What the exercise asks |
There is material below. Print exactly the lines starting at the line with "def Layer.setClock (y" and ending at the line with "clears (R431). -/", ends included, and no others.

Material supplied |

*** Block opens ***

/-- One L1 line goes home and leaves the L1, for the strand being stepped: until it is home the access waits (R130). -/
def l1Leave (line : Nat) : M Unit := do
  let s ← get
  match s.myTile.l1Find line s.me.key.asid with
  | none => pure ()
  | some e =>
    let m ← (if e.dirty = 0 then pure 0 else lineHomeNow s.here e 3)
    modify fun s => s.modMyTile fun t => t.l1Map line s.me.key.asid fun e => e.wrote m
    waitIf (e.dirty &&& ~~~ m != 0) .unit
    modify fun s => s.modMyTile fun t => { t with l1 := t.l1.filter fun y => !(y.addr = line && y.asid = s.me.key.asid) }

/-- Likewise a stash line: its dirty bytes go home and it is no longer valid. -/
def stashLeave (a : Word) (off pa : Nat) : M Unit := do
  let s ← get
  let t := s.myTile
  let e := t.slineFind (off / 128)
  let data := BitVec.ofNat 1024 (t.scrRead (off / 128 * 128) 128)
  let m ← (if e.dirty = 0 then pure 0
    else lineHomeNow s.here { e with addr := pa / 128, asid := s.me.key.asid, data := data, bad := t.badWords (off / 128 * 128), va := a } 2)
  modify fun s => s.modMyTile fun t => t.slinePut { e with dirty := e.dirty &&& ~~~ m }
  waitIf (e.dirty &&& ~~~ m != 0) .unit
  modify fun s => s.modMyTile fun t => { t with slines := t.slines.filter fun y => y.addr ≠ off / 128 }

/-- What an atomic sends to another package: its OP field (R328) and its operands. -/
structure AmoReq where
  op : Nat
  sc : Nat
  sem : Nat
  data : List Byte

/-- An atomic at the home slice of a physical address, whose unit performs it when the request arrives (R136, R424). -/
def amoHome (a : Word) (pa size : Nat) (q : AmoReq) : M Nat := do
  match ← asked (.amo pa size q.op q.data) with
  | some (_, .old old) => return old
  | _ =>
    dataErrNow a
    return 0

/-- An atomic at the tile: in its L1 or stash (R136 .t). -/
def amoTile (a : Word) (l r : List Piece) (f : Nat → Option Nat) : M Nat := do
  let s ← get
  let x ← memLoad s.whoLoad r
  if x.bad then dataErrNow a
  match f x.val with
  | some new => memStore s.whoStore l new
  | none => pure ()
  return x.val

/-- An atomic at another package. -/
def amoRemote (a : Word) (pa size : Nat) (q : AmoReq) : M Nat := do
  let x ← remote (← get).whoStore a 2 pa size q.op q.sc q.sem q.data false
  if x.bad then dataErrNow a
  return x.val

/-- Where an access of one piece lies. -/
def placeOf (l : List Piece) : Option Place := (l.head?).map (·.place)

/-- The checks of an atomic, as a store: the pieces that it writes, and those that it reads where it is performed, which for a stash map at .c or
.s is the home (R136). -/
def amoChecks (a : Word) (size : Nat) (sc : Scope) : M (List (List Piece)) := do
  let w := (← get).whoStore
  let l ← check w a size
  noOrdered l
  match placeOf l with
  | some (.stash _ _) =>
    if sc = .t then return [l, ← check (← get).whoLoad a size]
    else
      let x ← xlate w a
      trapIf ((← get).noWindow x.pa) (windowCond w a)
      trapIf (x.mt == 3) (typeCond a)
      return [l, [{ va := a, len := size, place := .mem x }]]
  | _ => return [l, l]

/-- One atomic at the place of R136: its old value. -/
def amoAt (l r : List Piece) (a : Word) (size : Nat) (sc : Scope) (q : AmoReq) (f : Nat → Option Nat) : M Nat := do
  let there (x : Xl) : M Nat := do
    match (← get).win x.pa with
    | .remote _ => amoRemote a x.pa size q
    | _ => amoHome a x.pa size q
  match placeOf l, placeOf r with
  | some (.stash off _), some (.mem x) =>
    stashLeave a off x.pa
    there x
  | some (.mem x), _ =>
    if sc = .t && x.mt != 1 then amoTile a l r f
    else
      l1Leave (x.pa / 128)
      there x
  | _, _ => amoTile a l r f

*** Block closes ***
*** Block opens ***

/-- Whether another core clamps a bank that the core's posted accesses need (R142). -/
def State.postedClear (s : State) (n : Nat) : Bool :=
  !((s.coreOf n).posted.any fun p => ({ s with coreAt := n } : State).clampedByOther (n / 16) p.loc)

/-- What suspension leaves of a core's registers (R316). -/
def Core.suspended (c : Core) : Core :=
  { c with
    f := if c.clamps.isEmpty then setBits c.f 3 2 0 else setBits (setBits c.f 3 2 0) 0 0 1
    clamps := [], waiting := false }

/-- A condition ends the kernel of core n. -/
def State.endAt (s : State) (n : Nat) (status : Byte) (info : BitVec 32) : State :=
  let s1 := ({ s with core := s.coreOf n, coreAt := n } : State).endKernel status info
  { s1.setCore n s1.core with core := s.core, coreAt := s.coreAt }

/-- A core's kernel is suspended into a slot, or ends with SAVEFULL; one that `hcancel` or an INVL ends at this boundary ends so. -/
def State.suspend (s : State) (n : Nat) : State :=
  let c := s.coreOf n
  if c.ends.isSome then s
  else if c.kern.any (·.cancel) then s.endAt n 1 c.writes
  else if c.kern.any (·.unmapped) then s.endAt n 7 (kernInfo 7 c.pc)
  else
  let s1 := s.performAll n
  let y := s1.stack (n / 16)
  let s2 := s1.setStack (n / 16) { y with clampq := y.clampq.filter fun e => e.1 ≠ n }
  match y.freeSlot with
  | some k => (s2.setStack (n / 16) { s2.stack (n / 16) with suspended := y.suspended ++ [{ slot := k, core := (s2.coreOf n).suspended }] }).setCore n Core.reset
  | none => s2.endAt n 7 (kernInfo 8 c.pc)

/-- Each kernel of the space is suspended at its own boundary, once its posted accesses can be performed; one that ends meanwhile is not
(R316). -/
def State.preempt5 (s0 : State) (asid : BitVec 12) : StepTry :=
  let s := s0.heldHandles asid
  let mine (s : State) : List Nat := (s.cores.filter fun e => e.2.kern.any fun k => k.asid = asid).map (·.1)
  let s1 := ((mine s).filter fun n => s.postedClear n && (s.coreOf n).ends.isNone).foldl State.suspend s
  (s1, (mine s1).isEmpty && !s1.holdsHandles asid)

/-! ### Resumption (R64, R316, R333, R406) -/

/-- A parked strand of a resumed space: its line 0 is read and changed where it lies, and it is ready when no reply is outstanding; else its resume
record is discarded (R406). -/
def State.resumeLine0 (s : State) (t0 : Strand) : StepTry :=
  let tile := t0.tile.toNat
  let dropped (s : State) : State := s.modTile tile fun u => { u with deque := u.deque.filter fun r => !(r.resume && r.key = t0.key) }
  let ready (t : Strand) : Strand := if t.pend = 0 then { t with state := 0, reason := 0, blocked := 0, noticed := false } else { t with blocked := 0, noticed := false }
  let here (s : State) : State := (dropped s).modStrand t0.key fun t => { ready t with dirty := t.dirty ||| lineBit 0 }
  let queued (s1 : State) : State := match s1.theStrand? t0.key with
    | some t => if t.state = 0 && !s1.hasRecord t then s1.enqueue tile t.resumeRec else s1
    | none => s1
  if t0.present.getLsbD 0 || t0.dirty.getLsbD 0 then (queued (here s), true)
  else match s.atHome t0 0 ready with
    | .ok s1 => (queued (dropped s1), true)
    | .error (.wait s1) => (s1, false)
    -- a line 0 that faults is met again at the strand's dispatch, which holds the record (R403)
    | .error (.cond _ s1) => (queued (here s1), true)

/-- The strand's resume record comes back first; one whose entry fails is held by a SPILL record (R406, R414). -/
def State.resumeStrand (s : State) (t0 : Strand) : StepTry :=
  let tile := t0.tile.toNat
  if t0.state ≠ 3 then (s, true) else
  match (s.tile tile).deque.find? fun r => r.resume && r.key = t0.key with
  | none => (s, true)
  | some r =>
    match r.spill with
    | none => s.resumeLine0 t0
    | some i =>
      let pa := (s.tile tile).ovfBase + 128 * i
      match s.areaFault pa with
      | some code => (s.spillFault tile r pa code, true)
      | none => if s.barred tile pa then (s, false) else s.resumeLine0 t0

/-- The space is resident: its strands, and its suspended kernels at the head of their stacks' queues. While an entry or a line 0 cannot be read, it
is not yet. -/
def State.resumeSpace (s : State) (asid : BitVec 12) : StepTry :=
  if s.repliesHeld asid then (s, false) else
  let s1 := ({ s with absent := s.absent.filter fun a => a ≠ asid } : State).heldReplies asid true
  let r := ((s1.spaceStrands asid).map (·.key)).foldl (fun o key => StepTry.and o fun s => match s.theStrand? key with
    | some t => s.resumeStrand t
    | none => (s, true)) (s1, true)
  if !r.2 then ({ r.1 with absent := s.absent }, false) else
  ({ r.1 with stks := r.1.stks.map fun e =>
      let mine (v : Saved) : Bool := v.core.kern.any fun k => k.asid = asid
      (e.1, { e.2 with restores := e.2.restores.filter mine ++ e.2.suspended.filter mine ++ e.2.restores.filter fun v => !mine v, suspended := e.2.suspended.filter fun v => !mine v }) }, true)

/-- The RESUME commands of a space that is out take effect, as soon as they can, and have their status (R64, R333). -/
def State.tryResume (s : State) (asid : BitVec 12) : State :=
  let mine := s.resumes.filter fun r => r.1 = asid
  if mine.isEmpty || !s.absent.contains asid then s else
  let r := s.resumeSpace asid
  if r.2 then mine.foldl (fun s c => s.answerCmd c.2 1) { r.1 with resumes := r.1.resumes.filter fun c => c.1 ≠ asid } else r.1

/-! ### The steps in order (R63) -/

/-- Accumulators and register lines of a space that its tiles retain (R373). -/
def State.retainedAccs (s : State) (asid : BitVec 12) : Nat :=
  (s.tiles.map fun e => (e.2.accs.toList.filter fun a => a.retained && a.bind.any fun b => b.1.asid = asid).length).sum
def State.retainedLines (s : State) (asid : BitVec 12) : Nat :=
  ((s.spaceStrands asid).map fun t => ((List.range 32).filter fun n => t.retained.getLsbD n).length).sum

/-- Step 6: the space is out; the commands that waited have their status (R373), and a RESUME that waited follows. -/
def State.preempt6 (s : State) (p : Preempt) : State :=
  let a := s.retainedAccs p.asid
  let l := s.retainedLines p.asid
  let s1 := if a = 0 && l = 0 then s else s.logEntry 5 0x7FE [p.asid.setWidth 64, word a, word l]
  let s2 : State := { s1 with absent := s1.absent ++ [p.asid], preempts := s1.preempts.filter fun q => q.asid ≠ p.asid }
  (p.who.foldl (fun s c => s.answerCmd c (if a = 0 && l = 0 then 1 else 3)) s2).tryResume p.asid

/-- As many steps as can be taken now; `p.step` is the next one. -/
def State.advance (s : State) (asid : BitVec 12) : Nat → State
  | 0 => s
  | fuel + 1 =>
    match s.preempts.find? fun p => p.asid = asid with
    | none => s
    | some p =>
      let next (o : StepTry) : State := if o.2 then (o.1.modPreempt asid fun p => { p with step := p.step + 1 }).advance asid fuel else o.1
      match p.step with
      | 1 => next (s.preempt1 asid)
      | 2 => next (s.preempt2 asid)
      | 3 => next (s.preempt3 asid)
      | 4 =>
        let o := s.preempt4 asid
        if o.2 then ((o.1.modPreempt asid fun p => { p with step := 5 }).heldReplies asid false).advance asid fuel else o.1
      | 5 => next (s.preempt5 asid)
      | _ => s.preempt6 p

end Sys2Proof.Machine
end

*** Block closes ***
*** Block opens ***

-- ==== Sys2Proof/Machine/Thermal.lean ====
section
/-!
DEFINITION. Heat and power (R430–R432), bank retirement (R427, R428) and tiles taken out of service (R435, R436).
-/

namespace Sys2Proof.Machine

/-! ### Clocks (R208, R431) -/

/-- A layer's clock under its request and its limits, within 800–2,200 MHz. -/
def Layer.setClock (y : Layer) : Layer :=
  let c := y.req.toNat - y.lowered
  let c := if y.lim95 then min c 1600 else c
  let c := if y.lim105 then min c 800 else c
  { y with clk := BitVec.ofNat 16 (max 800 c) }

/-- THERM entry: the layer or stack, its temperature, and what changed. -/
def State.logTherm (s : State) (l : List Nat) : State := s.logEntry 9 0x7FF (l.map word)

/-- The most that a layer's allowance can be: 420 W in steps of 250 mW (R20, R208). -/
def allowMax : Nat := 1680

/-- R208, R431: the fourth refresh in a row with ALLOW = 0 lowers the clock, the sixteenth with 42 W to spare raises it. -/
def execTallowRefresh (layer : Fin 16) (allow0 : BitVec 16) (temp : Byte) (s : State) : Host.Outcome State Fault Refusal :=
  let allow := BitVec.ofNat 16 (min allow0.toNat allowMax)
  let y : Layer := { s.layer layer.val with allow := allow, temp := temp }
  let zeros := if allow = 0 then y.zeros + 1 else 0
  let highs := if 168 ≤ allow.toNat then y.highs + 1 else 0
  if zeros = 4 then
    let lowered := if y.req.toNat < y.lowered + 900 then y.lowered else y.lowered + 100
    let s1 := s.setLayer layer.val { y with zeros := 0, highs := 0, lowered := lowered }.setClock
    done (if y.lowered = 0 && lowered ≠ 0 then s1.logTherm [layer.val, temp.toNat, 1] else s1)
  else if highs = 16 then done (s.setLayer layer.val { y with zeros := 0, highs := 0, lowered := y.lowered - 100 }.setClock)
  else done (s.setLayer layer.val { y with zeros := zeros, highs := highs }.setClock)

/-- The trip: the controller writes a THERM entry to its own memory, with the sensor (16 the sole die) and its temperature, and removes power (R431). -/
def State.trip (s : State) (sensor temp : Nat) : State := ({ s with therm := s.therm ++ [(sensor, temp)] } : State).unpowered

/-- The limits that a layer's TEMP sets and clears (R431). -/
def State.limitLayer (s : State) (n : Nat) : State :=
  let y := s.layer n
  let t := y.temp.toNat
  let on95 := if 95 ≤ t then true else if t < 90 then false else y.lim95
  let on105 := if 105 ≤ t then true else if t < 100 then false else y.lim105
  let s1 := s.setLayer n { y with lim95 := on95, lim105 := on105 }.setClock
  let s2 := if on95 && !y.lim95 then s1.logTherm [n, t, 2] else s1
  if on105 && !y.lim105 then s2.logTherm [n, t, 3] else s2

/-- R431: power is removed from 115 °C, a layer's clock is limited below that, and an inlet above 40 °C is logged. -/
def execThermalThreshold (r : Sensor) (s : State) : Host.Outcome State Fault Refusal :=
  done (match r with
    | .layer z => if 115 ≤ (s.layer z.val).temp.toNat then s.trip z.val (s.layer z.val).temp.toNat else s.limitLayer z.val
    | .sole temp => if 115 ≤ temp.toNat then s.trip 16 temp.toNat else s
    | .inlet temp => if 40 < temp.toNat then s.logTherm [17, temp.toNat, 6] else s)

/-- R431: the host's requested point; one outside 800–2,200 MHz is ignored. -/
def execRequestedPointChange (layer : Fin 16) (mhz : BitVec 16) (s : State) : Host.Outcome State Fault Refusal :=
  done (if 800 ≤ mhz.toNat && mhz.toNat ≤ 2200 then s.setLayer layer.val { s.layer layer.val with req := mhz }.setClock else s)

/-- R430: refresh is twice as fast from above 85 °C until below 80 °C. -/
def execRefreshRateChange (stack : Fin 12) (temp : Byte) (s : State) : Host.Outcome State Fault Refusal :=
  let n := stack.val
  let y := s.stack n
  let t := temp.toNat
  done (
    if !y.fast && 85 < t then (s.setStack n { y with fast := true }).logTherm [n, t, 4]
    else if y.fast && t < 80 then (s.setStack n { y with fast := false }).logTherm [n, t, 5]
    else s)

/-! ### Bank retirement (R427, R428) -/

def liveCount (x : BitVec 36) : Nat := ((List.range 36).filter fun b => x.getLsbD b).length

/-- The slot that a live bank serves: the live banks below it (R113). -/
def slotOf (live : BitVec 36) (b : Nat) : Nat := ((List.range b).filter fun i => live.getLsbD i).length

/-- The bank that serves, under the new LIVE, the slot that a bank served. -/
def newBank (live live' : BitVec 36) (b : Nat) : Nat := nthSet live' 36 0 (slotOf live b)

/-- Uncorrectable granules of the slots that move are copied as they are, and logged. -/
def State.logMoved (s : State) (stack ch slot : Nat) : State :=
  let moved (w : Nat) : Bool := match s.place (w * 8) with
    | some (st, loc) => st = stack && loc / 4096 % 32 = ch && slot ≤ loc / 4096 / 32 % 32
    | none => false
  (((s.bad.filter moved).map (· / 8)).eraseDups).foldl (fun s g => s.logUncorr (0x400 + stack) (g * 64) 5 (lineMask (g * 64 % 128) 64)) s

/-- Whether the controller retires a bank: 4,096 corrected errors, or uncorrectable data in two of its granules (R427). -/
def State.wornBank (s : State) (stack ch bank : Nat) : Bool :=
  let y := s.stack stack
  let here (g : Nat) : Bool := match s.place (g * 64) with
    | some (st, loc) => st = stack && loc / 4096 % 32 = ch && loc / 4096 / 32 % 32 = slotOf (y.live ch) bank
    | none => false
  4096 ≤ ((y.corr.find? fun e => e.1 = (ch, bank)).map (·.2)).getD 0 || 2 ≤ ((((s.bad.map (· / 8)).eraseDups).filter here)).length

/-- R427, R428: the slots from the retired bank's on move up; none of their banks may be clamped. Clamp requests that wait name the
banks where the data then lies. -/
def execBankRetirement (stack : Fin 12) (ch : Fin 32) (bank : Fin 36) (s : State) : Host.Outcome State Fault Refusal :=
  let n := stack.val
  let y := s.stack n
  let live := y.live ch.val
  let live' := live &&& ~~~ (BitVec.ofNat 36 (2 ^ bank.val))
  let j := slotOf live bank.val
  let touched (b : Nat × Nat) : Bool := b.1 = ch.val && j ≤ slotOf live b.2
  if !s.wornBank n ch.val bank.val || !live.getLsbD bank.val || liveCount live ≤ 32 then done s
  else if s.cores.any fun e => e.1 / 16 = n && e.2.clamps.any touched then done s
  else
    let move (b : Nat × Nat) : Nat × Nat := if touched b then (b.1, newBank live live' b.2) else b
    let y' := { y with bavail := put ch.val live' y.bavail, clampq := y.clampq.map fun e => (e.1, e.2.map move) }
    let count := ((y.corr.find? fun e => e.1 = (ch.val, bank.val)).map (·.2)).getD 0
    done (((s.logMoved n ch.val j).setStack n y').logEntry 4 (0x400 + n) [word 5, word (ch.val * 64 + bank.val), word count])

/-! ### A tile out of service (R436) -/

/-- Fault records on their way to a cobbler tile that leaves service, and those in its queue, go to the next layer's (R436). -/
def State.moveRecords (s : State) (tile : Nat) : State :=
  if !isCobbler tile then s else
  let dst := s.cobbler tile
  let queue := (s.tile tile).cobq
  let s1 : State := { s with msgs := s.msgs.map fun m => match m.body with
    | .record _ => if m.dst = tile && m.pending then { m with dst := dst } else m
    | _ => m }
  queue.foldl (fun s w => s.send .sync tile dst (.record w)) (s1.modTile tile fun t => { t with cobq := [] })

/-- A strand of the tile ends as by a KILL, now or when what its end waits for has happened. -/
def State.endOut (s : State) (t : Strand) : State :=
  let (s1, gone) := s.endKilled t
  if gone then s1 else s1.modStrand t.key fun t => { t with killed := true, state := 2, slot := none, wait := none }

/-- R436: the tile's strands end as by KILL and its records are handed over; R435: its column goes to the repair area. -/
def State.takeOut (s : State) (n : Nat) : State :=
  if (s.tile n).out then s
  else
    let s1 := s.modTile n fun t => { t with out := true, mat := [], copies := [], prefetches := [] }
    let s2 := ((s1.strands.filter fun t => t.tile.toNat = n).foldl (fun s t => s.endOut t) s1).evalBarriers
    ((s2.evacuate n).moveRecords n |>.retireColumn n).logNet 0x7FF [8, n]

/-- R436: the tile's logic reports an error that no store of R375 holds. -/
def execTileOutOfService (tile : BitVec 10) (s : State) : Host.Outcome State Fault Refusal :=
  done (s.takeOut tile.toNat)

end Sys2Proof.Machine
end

*** Block closes ***

Exercise solution |
def Layer.setClock (y : Layer) : Layer :=
  let c := y.req.toNat - y.lowered
  let c := if y.lim95 then min c 1600 else c
  let c := if y.lim105 then min c 800 else c
  { y with clk := BitVec.ofNat 16 (max 800 c) }

/-- THERM entry: the layer or stack, its temperature, and what changed. -/
def State.logTherm (s : State) (l : List Nat) : State := s.logEntry 9 0x7FF (l.map word)

/-- The most that a layer's allowance can be: 420 W in steps of 250 mW (R20, R208). -/
def allowMax : Nat := 1680

/-- R208, R431: the fourth refresh in a row with ALLOW = 0 lowers the clock, the sixteenth with 42 W to spare raises it. -/
def execTallowRefresh (layer : Fin 16) (allow0 : BitVec 16) (temp : Byte) (s : State) : Host.Outcome State Fault Refusal :=
  let allow := BitVec.ofNat 16 (min allow0.toNat allowMax)
  let y : Layer := { s.layer layer.val with allow := allow, temp := temp }
  let zeros := if allow = 0 then y.zeros + 1 else 0
  let highs := if 168 ≤ allow.toNat then y.highs + 1 else 0
  if zeros = 4 then
    let lowered := if y.req.toNat < y.lowered + 900 then y.lowered else y.lowered + 100
    let s1 := s.setLayer layer.val { y with zeros := 0, highs := 0, lowered := lowered }.setClock
    done (if y.lowered = 0 && lowered ≠ 0 then s1.logTherm [layer.val, temp.toNat, 1] else s1)
  else if highs = 16 then done (s.setLayer layer.val { y with zeros := 0, highs := 0, lowered := y.lowered - 100 }.setClock)
  else done (s.setLayer layer.val { y with zeros := zeros, highs := highs }.setClock)

/-- The trip: the controller writes a THERM entry to its own memory, with the sensor (16 the sole die) and its temperature, and removes power (R431). -/
def State.trip (s : State) (sensor temp : Nat) : State := ({ s with therm := s.therm ++ [(sensor, temp)] } : State).unpowered

/-- The limits that a layer's TEMP sets and clears (R431). -/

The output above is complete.